Project 3: Processor Design

2007Sp CS61C
TA: Alex Kronrod
Due Friday, April 6, 2007 @ 11:59:59pm
Last updated: 4/6

Updates


Introduction

Now that you are done with implementing an ALU, let's implement a simple 8-bit single cycle CPU. This means, we will have 8-bit instructions and 8-bit byte addressing. As with HW6, you will be using Logisim to complete this project.


Getting Started

Copy the contents of ~cs61c/proj/03 to your home directory.

   $ mkdir ~/proj
   $ cp -r ~cs61c/proj/03 ~/proj3
This will copy in cpu.circ, the Logisim circuit file where you will be implementing your processor, and converter.circ, a file that will help you implement a particular instruction in this project.


Assignment -- Part 1: the ISA

In cpu.circ, you will be implementing a simple 8-bit processor with four 8-bit data registers. This processor will also have separate instruction and data memories.

Similar to the MIPS ISA presented in lecture, there will be three different instruction types: R, I, and J-type. The R-type instruction format seen in lecture has 3 fields to specify the source, target, and destination registers. Unfortunately, with 8 bits we don't have enough bits to specify all the information if we want to maximize functionality. As a result, we will permanently designate two registers to have special functionality -- one always acting as a source ($rs), and the other always acting as the destination ($rd). The remaining two registers ($r0 and $r1) will behave as normal data registers that you have been accustomed to. Naturally, there will be special instructions to move information between the data registers ($r0 and $r1) and the special registers ($rs and $rd). Note: In total, there are 4 registers!

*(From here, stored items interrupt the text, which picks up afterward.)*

-- ==== Sys2Proof/Machine/Scan.lean ====
section
/-! DEFINITION. Scanner synchronisation: beam detect, the pixel clock, the scan reference and its lock, scan capacity, the
page's commit and the clock reference (R270 to R303, R172). -/

namespace Sys2Proof.Machine

/-! ### Pixel clock (R272, R281, R282) -/

/-- NF of a station. -/
def State.nf (s : State) (i : Nat) : Nat := s.fget F.SCN_S_CFG_NFM1 i + 1

/-- Beam-detect state of a station (Table 9-4). -/
def State.scnState (s : State) (i : Nat) : Nat := s.fget F.SCN_S_STAT_STATE i

/-- The pixel clock takes a word; in range, its PLL locks to it. [DEDUCED, log entry 68] -/
def State.putFreq (s : State) (i v : Nat) : State :=
  let s := s.rset R.CLK_S_PFREQ v i
  if 53687092 ≤ v && v ≤ 1610612736 then s.fset F.SCN_S_STAT_PLLLOCK 1 i else s

/-- The tracked frequency word PXF × (1 + MAG × 10^-6) / T̄, rounded to nearest, with T̄ the mean of the last NF intervals
(R280, R281). -/
def State.trackFreq (s : State) (i : Nat) : Nat :=
  let l := (s.stn i).ivals.take (s.nf i)
  let sum := l.foldl (· + ·) 0
  let num := (s.rget R.SCN_S_PXF i : Int) * (1000000 + s.fsigned F.SCN_S_MAG_ACT i) * l.length * 2 ^ 20
  (divRound num (max (1000000 * sum) 1)).toNat

/-- The pixel clock at an edge: tracked and limited, or the value written since (R281, R282). [DEDUCED, log entry 66] -/
def State.edgeFreq (s : State) (i : Nat) : State :=
  if s.fbit F.SCN_S_CFG_TRACK i then
    if s.scnState i ≠ 2 then s
    else
      let v := s.trackFreq i
      let c := max 53687092 (min 1610612736 v)
      let s := if c = v then s else s.fset F.SCN_S_STAT_FCLAMP 1 i
      s.putFreq i c
  else match (s.stn i).pfreqPend with
    | some v => (s.setStn i { s.stn i with pfreqPend := none }).putFreq i v
    | none => s

/-- A write of CLK_S_PFREQ (R282). -/
def State.pfreqWrite (s : State) (i v : Nat) : State :=
  if s.variant.stn ≤ i then s
  else if s.fbit F.SCN_S_CFG_TRACK i then s.recRule 282
  else if s.scnState i = 2 then s.setStn i { s.stn i with pfreqPend := some (v % 2 ^ 32) }
  else (s.setStn i { s.stn i with pfreqPend := none }).putFreq i (v % 2 ^ 32)

/-- PFREQ_WRITE (R282). -/
def execPfreqWrite (i v : Nat) (s : State) : Host.Outcome State Fault Refusal := .next (s.pfreqWrite i v)

/-! ### Scan reference (R289 to R293) -/

/-- Distance of a value from the nearest multiple of m, in −m/2 to m/2. -/
def nearMod (v m : Int) : Int := (v + m / 2) % m - m / 2

/-- NB lines in the unit of the reference. [DEDUCED, log entry 69] -/
def State.nbRef (s : State) (i : Nat) : Int := max (s.nb i : Int) 1 * 65536

/-- A position over LPC, in 1/65536 line. -/
def State.lines16 (s : State) (i : Nat) (p : Int) : Int := p * 65536 / s.lpc i

/-- The reference between pages at a position and a time: where the station is and a place at which a facet is due; none
with REFMODE 0 (Table 9-6). -/
def State.idleRef (s : State) (i : Nat) (pcap : Int) (t : Nat) : Option (Int × Int) :=
  let off := s.fsigned F.SCN_S_PHOFF_PHOFF i * 256
  match s.fget F.SCN_S_CFG_REFMODE i with
  | 1 => some (((t * 2 ^ 28 / max (s.rget R.SCN_LPER) 1 : Nat) : Int), off)
  | 2 => some (s.lines16 i pcap, if (s.stn i).refPage then (s.stn i).refBase else off)
  | _ => none

/-- A place at which the page grid has a facet due, with δ as given (R290). -/
def State.pageRef (s : State) (i : Nat) (delta : Int) : Int :=
  (s.rOf i 0 + delta) * 65536 + (s.stn i).phoffPg * 256

/-- The phase error at an edge, in 1/65536 line, from the due position nearest to u; none without a reference (R291). -/
def State.phaseErr (s : State) (i : Nat) (pcap : Int) (t : Nat) (delta : Int) : Option Int :=
  let r := if s.stnImaging i then some (s.lines16 i (s.travel i pcap), s.pageRef i delta) else s.idleRef i pcap t
  r.map (fun ua => nearMod (ua.1 - ua.2 - (s.stn i).refLeft) (s.nbRef i))

/-- The reference moves one facet further towards its grid (R290). -/
def State.rephase (s : State) (i : Nat) : State :=
  let x := s.stn i
  let st : Int := (max (s.fget F.SCN_S_LOCK_PHSLEW i) 1 * 256 : Nat)
  let l := if 0 ≤ x.refLeft then max 0 (x.refLeft - st) else min 0 (x.refLeft + st)
  (s.setStn i { x with refLeft := l }).fset F.SCN_S_STAT_RPHASE (bit (l ≠ 0)) i

/-- LOCK follows the phase errors of consecutive facets; a loss sets flag 784 + s and raises vector 10 (R293). -/
def State.lockTrack (s : State) (i : Nat) (e : Int) : State :=
  let tol : Int := (max (s.fget F.SCN_S_LOCK_LOCKTOL i) 1 * 256 : Nat)
  let x := s.stn i
  let ok := if -tol ≤ e && e ≤ tol then min 64 (x.okRun + 1) else 0
  let bad := if 2 * tol < e || e < -2 * tol then min 4 (x.badRun + 1) else 0
  let s := s.setStn i { x with okRun := ok, badRun := bad, perr := e }
  if s.fbit F.SCN_S_STAT_LOCK i then
    if bad = 4 then
      let s := ((s.fset F.SCN_S_STAT_LOCK 0 i).setFlag (784 + i)).raise 10
      if s.stnImaging i then s.recRule 293 else s
    else s
  else if ok = 64 then s.fset F.SCN_S_STAT_LOCK 1 i else s

/-- The reference at an edge: phase error, lock and re-phase (R290 to R293). -/
def State.refEdge (s : State) (i : Nat) (pcap : Int) (t : Nat) (delta : Int) : State :=
  match s.phaseErr i pcap t delta with
  | none => (s.setStn i { s.stn i with perr := 0, okRun := 0, badRun := 0 }).fset F.SCN_S_STAT_LOCK 0 i
  | some e =>
    let s := (s.lockTrack i e).rephase i
    if s.stnImaging i then
      let base := s.lines16 i (s.stn i).pcommit + s.fget F.BST_S_START_START i * 65536 + s.pageRef i (s.stn i).delta
      s.setStn i { s.stn i with refBase := base, refPage := true }
    else s

/-! ### Edges (R273 to R281) -/

/-- The beam-detect state after an edge with its interval measured: SEARCH becomes TRACK at the third of three edges whose
intervals differ by less than 1 %, and TRACK counts its facets (R274). [DEDUCED, log entry 67] -/
def State.edgeState (s : State) (i : Nat) : State :=
  let x := s.stn i
  if s.scnState i = 2 then
    (s.setStn i { x with trk := x.trk + 1 }).fset F.SCN_S_STAT_FACET ((s.fget F.SCN_S_STAT_FACET i + 1) % s.nf i) i
  else match x.ivals with
    | a :: b :: _ =>
      if 100 * (max a b - min a b) < max a b then
        ((s.setStn i { x with trk := 1, miss := 0 }).fset F.SCN_S_STAT_STATE 2 i).fset F.SCN_S_STAT_FACET 0 i
      else s
    | _ => s

/-- The beam-detect window of station i opens at time w: the facet before is over, and BDBEAM is lit (R241, R274, Table 8-1). -/
def State.windowOpen (s : State) (i w : Nat) : State :=
  let s := (s.finishScans w).nextFacet i
  (s.setStn i { s.stn i with winOpen := some w }).bdStart i w

/-- The window that an edge at time t or a close ends: in SEARCH it has been open throughout, in TRACK since PRE before the predicted
edge (R274). -/
def State.windowFor (s : State) (i t : Nat) : State :=
  if (s.stn i).winOpen.isSome then s
  else s.windowOpen i (if s.scnState i = 2 then s.predicted i - s.winLen F.SCN_S_BDWIN_PRE i else t)

/-- Phase of a time in station i's pixel clock, in 1/256 pixel: since the last edge, an edge of the clock falls a whole number of
pixels and the phase of the zones after it (R284, R288). -/
def State.phiAt (s : State) (i t : Nat) : Nat :=
  match (s.stn i).lastEdge with
  | some e =>
    (((((t - e) * s.fget F.CLK_S_PFREQ_FREQ i / 2 ^ 25 : Nat) : Int) - s.zonePhase i (s.subPos i t)) / 8 % 256).toNat
  | none => 0

/-- An edge at time t is taken: its window closes, with BDBEAM dark from time dark, and its interval is measured. SOL is late by
`late` sub-slots (Table 9-5, R277, R280). -/
def State.edgeTake (s : State) (i t dark late : Nat) : State :=
  let s := ((s.finishScans t).windowFor i t).bdEnd i dark
  let x := s.stn i
  let iv := match x.lastEdge with | some e => [t - e] | none => []
  let cut := if !s.ldReady i || x.facet.cut = some 0 then some 0 else none
  let s := s.setStn i { x with
    lastEdge := some t, ivals := (iv ++ x.ivals).take 32, winOpen := none, facet := { x.facet with cut := cut, late := late } }
  let s := match iv with | v :: _ => s.fset F.SCN_S_PERIOD_PERIOD (min v (2 ^ 24 - 1)) i | [] => s
  s.edgeState i

/-- A station of the page's mask has LD_EN low or settling (R267). -/
def State.laserDark (s : State) : Bool :=
  match s.envOf s.imagingHandle with
  | some e => (List.range 6).any (fun k => e.has k && k < s.variant.stn && !s.ldReady k)
  | none => false

/-- What an edge at time t, actual or synthesised, starts: the facet is decided, the pixel clock set, and the reference followed. In
SEARCH the next window opens at once (Table 9-5, R267, R274). -/
def State.edge (s : State) (i t dark phi late : Nat) (pcap : Int) : State :=
  let s := s.edgeTake i t dark late
  let delta := (s.stn i).delta
  let j := s.scanNo i
  let h := s.imagingHandle
  let s := ((s.decideFacet i pcap).edgeFreq i).scanEnds i j t
  let s := if h ≠ 0 && j = 0 && s.scanNo i = 1 && (s.stn i).page = h && s.laserDark then (s.abandon 8).ldSyncAll else s
  let s := ((s.checkDuty i).fset F.SCN_S_ALIGN_N (phi % 256) i).refEdge i pcap t delta
  if s.scnState i = 1 then s.windowOpen i dark else s

/-- The window of TRACK around the predicted edge holds time t (R275). -/
def State.inWindow (s : State) (i t : Nat) (off : Int) : Bool :=
  let p : Int := s.predicted i + off
  decide (p - s.winLen F.SCN_S_BDWIN_PRE i ≤ t) && decide ((t : Int) ≤ p + s.winLen F.SCN_S_BDWIN_POST i)

/-- Mean of the B − A offsets kept (R278). -/
def Stn.meanOff (x : Stn) : Int :=
  if x.abOff.isEmpty then 0 else (x.abOff.foldl (· + ·) 0) / (x.abOff.length : Int)

/-- A detector failure of BDMODE 2: the fourth miss in a row while the other arrives (R278). -/
def State.detFail (s : State) (i : Nat) (b : Bool) : State :=
  ((s.fset (if b then F.SCN_S_STAT_BFAIL else F.SCN_S_STAT_AFAIL) 1 i).recRule 278 [1 + bit b]).absorb F.SYS_ABS1_SENSOR

/-- B of BDMODE 2 has not come in the present facet by time t, when its window is past: the fourth such facet in a row, with A there,
is a failure of B (R278). -/
def State.bCheck (s : State) (i t : Nat) : State :=
  let x := s.stn i
  match x.lastA with
  | none => s
  | some a =>
    if x.bDone || s.fget F.SCN_S_CFG_BDMODE i ≠ 2 || s.scnState i ≠ 2 ||
        decide ((t : Int) ≤ a + x.meanOff + s.winLen F.SCN_S_BDWIN_POST i) then s
    else
      let s := s.setStn i { x with bDone := true, bMiss := x.bMiss + 1 }
      if x.bMiss + 1 = 4 && !s.fbit F.SCN_S_STAT_BFAIL i then s.detFail i true else s

/-- The bookkeeping of BDMODE 2 at an A edge: B's miss of the facet before, and the offset of a B edge that came first (R278).
[DEDUCED, log entry 154] -/
def State.dualA (s : State) (i t : Nat) : State :=
  if s.fget F.SCN_S_CFG_BDMODE i ≠ 2 then s.setStn i { s.stn i with lastB := none, bDone := true, aWait := false }
  else
    let s := s.bCheck i t
    let x := s.stn i
    match x.lastB with
    | some b => s.setStn i { x with aMiss := 0, bMiss := 0, lastB := none, bDone := true, aWait := false, abOff := (((b : Int) - t) :: x.abOff).take 256 }
    | none => s.setStn i { x with aMiss := 0, bDone := false, aWait := false }

/-- An input's edge is accepted: it is the active one, and the pulse lasts 2 ns or more (R273). -/
def State.edgeActive (s : State) (i w : Nat) (rising : Bool) : Bool := rising != s.fbit F.SCN_S_CFG_BDPOL i && 128 ≤ 10 * w

/-- BEAM_DETECT_EDGE: an edge of input A of station i at time t, rising or falling, phi in 1/256 pixel after the last pixel clock, of
a pulse of w sixteenths of a tick-PLL cycle. An edge of a station that is OFF or has its laser off, or outside the window in
TRACK, is ignored (R273 to R275). -/
def execBeamDetectEdge (i t phi w : Nat) (rising : Bool) (s : State) : Host.Outcome State Fault Refusal :=
  .next (
    if s.variant.stn ≤ i || s.scnState i = 0 || !s.ldReady i || s.fbit F.SCN_S_STAT_AFAIL i || !s.edgeActive i w rising then s
    else if s.scnState i = 2 && !s.inWindow i t 0 then s
    else
      let s := s.dualA i t
      let s := s.edge i t t phi 0 (s.drumPos i)
      s.setStn i { s.stn i with miss := 0, lastA := some t })

/-- What a station's tracking keeps, blank: in OFF, and on the return to SEARCH. -/
def Stn.untracked (x : Stn) : Stn :=
  { x with trk := 0, miss := 0, ivals := [], lastEdge := none, winOpen := none, okRun := 0, badRun := 0, lastA := none, lastB := none,
           bDone := true, aWait := false, aMiss := 0, bMiss := 0 }

/-- The station returns to SEARCH at time t: LOCK clears, flag 784 + s, vector 10, a record, and the page is abandoned if it images
(R276). -/
def State.toSearch (s : State) (i t : Nat) : State :=
  let s := (s.fset F.SCN_S_STAT_STATE 1 i).fset F.SCN_S_STAT_LOCK 0 i
  let s := s.setStn i (s.stn i).untracked
  let s := ((s.setFlag (784 + i)).raise 10).recRule 276
  let s := if s.stnImaging i then (s.abandon 8).ldSyncAll else s
  s.windowOpen i t

/-- pcap of an edge known only some cycles later, at its window's close: the drum there, less its travel meanwhile at the speed last
latched (R276). -/
def State.pcapClose (s : State) (i : Nat) (cycles : Int) : Int :=
  s.drumPos i - signed 32 (s.rget R.AXS_A_VEL (s.fget F.BST_S_CFG_POSAX i)) * cycles / 8000

/-- An edge of B stands in for the A edge that missed: at B less the mean offset. The fourth in a row is a failure of A (R278). -/
def State.edgeByB (s : State) (i b dark : Nat) (pcap : Int) : State :=
  let x := s.stn i
  let am := x.aMiss + 1
  let s := s.setStn i { x with aMiss := am, bMiss := 0, lastB := none, lastA := none, miss := 0, bDone := true, aWait := false }
  let s := if am = 4 && !s.fbit F.SCN_S_STAT_AFAIL i then s.detFail i false else s
  let t := ((b : Int) - x.meanOff).toNat
  s.edge i t dark (s.phiAt i t) 0 pcap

The primary instruction encoding is given below. You can determine which instruction a byte encodes by looking at the opcode (bits 5-7). Please note that $rx registers below refer only to registers $r0 and $r1.

$rx value Register name
0 $r0
1 $r1

7654 3210 NameMeaning (RTL)Notes
0 rx funct see R-type Instructions Section
1 rx immediate disp DISP[imm] = R[$rx] see Display Instruction
2 rx immediate lui R[$rd] = imm << 4
3 rx immediate ori R[$rd] = R[$rx] | imm
4 rx immediate lw R[$rd] = MEM[R[$rx] + imm]
5 rx immediate sw MEM[R[$rx]+imm] = R[$rs]
6 address jump PC = (PC & 0xE0) | address see J-type instruction section
7 offset beq if R[$r0]==R[$r1], PC = PC+1+offset see J-type instruction section

R-type instructions

The following table lists the various R-type instructions there are based on the funct field.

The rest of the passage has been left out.